[Saved data entries]

/-! ## applyReset -/

@[simp] theorem State.applyReset_cur (s : State) (p : Config.Params) (now : Nat) :
    (s.applyReset p now).cur = (State.resetWith p).cur := rfl
@[simp] theorem State.applyReset_prev (s : State) (p : Config.Params) (now : Nat) :
    (s.applyReset p now).prev = (State.resetWith p).prev := rfl
@[simp] theorem State.applyReset_row (s : State) (p : Config.Params) (now : Nat) :
    (s.applyReset p now).row = (State.resetWith p).row := rfl
@[simp] theorem State.applyReset_clk (s : State) (p : Config.Params) (now : Nat) :
    (s.applyReset p now).clk = (State.resetWith p).clk := rfl
@[simp] theorem State.applyReset_data (s : State) (p : Config.Params) (now : Nat) :
    (s.applyReset p now).data = (State.resetWith p).data := rfl
@[simp] theorem State.applyReset_budget (s : State) (p : Config.Params) (now : Nat) :
    (s.applyReset p now).budget = (State.resetWith p).budget := rfl
@[simp] theorem State.applyReset_rowIdx (s : State) (p : Config.Params) (now : Nat) :
    (s.applyReset p now).rowIdx = (State.resetWith p).rowIdx := rfl
@[simp] theorem State.applyReset_inflight (s : State) (p : Config.Params) (now : Nat) :
    (s.applyReset p now).inflight = (State.resetWith p).inflight := rfl
@[simp] theorem State.applyReset_mode (s : State) (p : Config.Params) (now : Nat) :
    (s.applyReset p now).mode = (State.resetWith p).mode := rfl
@[simp] theorem State.applyReset_strobed (s : State) (p : Config.Params) (now : Nat) :
    (s.applyReset p now).strobed = (State.resetWith p).strobed := rfl
@[simp] theorem State.applyReset_time (s : State) (p : Config.Params) (now : Nat) :
    (s.applyReset p now).time = (State.resetWith p).time := rfl
@[simp] theorem State.applyReset_rsp (s : State) (p : Config.Params) (now : Nat) :
    (s.applyReset p now).rsp = (State.resetWith p).rsp := rfl
@[simp] theorem State.applyReset_trace (s : State) (p : Config.Params) (now : Nat) :
    (s.applyReset p now).trace = s.trace ++ [⟨now, .reset⟩] := rfl
@[simp] theorem State.applyReset_client (s : State) (p : Config.Params) (now : Nat) :
    (s.applyReset p now).client = s.client := rfl
@[simp] theorem State.applyReset_samples (s : State) (p : Config.Params) (now : Nat) :
    (s.applyReset p now).samples = s.samples := rfl
@[simp] theorem State.applyReset_resets (s : State) (p : Config.Params) (now : Nat) :
    (s.applyReset p now).resets = s.resets.tail := rfl
@[simp] theorem State.applyReset_draws (s : State) (p : Config.Params) (now : Nat) :
    (s.applyReset p now).draws = s.draws := rfl

end Sys2Proof.Machine
end

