-- ==== Sys2Proof/Laws/Sequencer.lean ====
section
/-! SUPPORT. What the shared operations of the sequencer do, once each: waits, samples, lists of
primitives, a frame, a byte, a key event, a row. -/

namespace Sys2Proof.Machine

open Sys2Proof

variable {p : Config.Params}

/-! ## The machine's parameters -/

theorem params_exact : Config.params.delayMode = .exact := rfl
@[simp] theorem params_tSettle : Config.params.tSettle = 15 := rfl
@[simp] theorem params_tDeduct : Config.params.tDeduct = 660 := rfl
@[simp] theorem params_tMirror : Config.params.tMirror = 0 := rfl
@[simp] theorem params_curReset : Config.params.curReset = 0x3F := rfl
@[simp] theorem params_rowReset : Config.params.rowReset = 0 := rfl
@[simp] theorem params_table : Config.params.table = Config.table := rfl
@[simp] theorem byteTime_params : byteTime Config.params = 660 := rfl

/-! ## Waits and samples -/

/-- With `DELAY_MODE = exact` a wait takes its argument and changes nothing else (R8). -/
theorem wait_exact (h : p.delayMode = .exact) (n : Nat) (s : State) : s.wait p n = s.pass n := by
  simp [State.wait, State.waitTime, h]

/-- A wait takes at least its argument, in either mode (R8). -/
theorem wait_time_le (n : Nat) (s : State) : s.time + n ≤ (s.wait p n).time := by
  unfold State.wait State.waitTime
  cases p.delayMode <;> simp

/-- A wait changes the time and the counter of free values only. -/
theorem wait_eq (n : Nat) (s : State) :
    s.wait p n = { s with time := (s.wait p n).time, draws := (s.wait p n).draws } := by
  unfold State.wait State.waitTime
  cases p.delayMode <;> rfl

/-- A sample is `nextSample`, is seen, and takes one answer of the matrix or one free value (R137). -/
theorem sampleCols_eq (r : Row) (s : State) :
    s.sampleCols r = (s.nextSample,
      { s with
        samples := s.samples.tail
        draws := s.draws + s.sampleDraws
        trace := s.trace ++ [⟨s.time, .sample r s.nextSample⟩] }) := by
  unfold State.sampleCols State.nextSample State.sampleDraws
  rcases h : s.samples with _ | ⟨v, vs⟩ <;> simp [State.emit]

/-- SCANR's work at `t = T_SETTLE` (R131). -/
theorem capture_eq (r : Row) (s : State) :
    s.capture r = { s with
      row := put s.row r true
      prev := put s.prev r s.cur[r]
      cur := put s.cur r s.nextSample
      strobed := put s.strobed r true
      samples := s.samples.tail
      draws := s.draws + s.sampleDraws
      trace := s.trace ++ [⟨s.time, .sample r s.nextSample⟩, ⟨s.time, .setLine (.row r) true⟩] } := by
  simp [State.capture, sampleCols_eq, State.setLine, State.shiftRow, State.emit]

/-! ## Lists of primitives -/

theorem runPrims_append (as bs : List Prim) (s : State) :
    runPrims p (as ++ bs) s = runPrims p bs (runPrims p as s) := by
  induction as generalizing s with
  | nil => rfl
  | cons a as ih => exact ih _

theorem runActs_append (as bs : List Act) (s : State) :
    runActs p (as ++ bs) s = runActs p bs (runActs p as s) := by
  induction as generalizing s with
  | nil => rfl
  | cons a as ih => exact ih _

theorem runActs_map_prim (as : List Prim) (s : State) :
    runActs p (as.map .prim) s = runPrims p as s := by
  induction as generalizing s with
  | nil => rfl
  | cons a as ih => exact ih _

/-- A primitive does not look at `inflight`. -/
theorem Prim.run_inflight (a : Prim) (x : Option Flight) (s : State) :
    a.run p { s with inflight := x } = { a.run p s with inflight := x } := by
  cases a with
  | setLine l v => cases l <;> rfl
  | wait n => unfold Prim.run State.wait State.waitTime; cases p.delayMode <;> rfl
  | waitBudget => unfold Prim.run State.wait State.waitTime; cases p.delayMode <;> rfl
  | capture r => simp only [Prim.run, capture_eq]; rfl
  | _ => rfl

theorem runPrims_inflight (as : List Prim) (x : Option Flight) (s : State) :
    runPrims p as { s with inflight := x } = { runPrims p as s with inflight := x } := by
  induction as generalizing s with
  | nil => rfl
  | cons a as ih => simp only [runPrims, Prim.run_inflight, ih]

theorem Act.run_inflight (a : Act) (x : Option Flight) (s : State) :
    a.run p { s with inflight := x } = { a.run p s with inflight := x } := by
  cases a with
  | prim a => exact a.run_inflight x s
  | columns r => exact runPrims_inflight _ x s

/-- Acts do not look at `inflight`. -/
theorem runActs_inflight (as : List Act) (x : Option Flight) (s : State) :
    runActs p as { s with inflight := x } = { runActs p as s with inflight := x } := by
  induction as generalizing s with
  | nil => rfl
  | cons a as ih => simp only [runActs, Act.run_inflight, ih]

/-- A primitive does not look at the client. -/
theorem Prim.run_client (a : Prim) (x : List Request) (s : State) :
    a.run p { s with client := x } = { a.run p s with client := x } := by
  cases a with
  | setLine l v => cases l <;> rfl
  | wait n => unfold Prim.run State.wait State.waitTime; cases p.delayMode <;> rfl
  | waitBudget => unfold Prim.run State.wait State.waitTime; cases p.delayMode <;> rfl
  | capture r => simp only [Prim.run, capture_eq]; rfl
  | _ => rfl

theorem runPrims_client (as : List Prim) (x : List Request) (s : State) :
    runPrims p as { s with client := x } = { runPrims p as s with client := x } := by
  induction as generalizing s with
  | nil => rfl
  | cons a as ih => simp only [runPrims, Prim.run_client, ih]

/-- Acts do not look at the client (R79, R233). -/
theorem runActs_client (as : List Act) (x : List Request) (s : State) :
    runActs p as { s with client := x } = { runActs p as s with client := x } := by
  induction as generalizing s with
  | nil => rfl
  | cons a as ih =>
    have h : a.run p { s with client := x } = { a.run p s with client := x } := by
      cases a with
      | prim a => exact a.run_client x s
      | columns r => exact runPrims_client _ x s
    simp only [runActs, h, ih]

/-- No primitive touches `inflight`, `mode`, the client or the resets to come. -/
theorem Prim.run_keeps (a : Prim) (s : State) :
    (a.run p s).inflight = s.inflight ∧ (a.run p s).mode = s.mode ∧
      (a.run p s).client = s.client ∧ (a.run p s).resets = s.resets := by
  cases a with
  | setLine l v => simp [Prim.run]
  | wait n => rw [Prim.run, wait_eq]; exact ⟨rfl, rfl, rfl, rfl⟩
  | waitBudget => rw [Prim.run, wait_eq]; exact ⟨rfl, rfl, rfl, rfl⟩
  | capture r => simp [Prim.run, capture_eq]
  | _ => exact ⟨rfl, rfl, rfl, rfl⟩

### The problem
Using the records above, set down exactly the lines from the one with "Config.params.tDeduct = 660 := rfl" through the one with "0x3F := rfl", inclusive, and nothing more.

### Finished exercise
@[simp] theorem params_tDeduct : Config.params.tDeduct = 660 := rfl
@[simp] theorem params_tMirror : Config.params.tMirror = 0 := rfl
@[simp] theorem params_curReset : Config.params.curReset = 0x3F := rfl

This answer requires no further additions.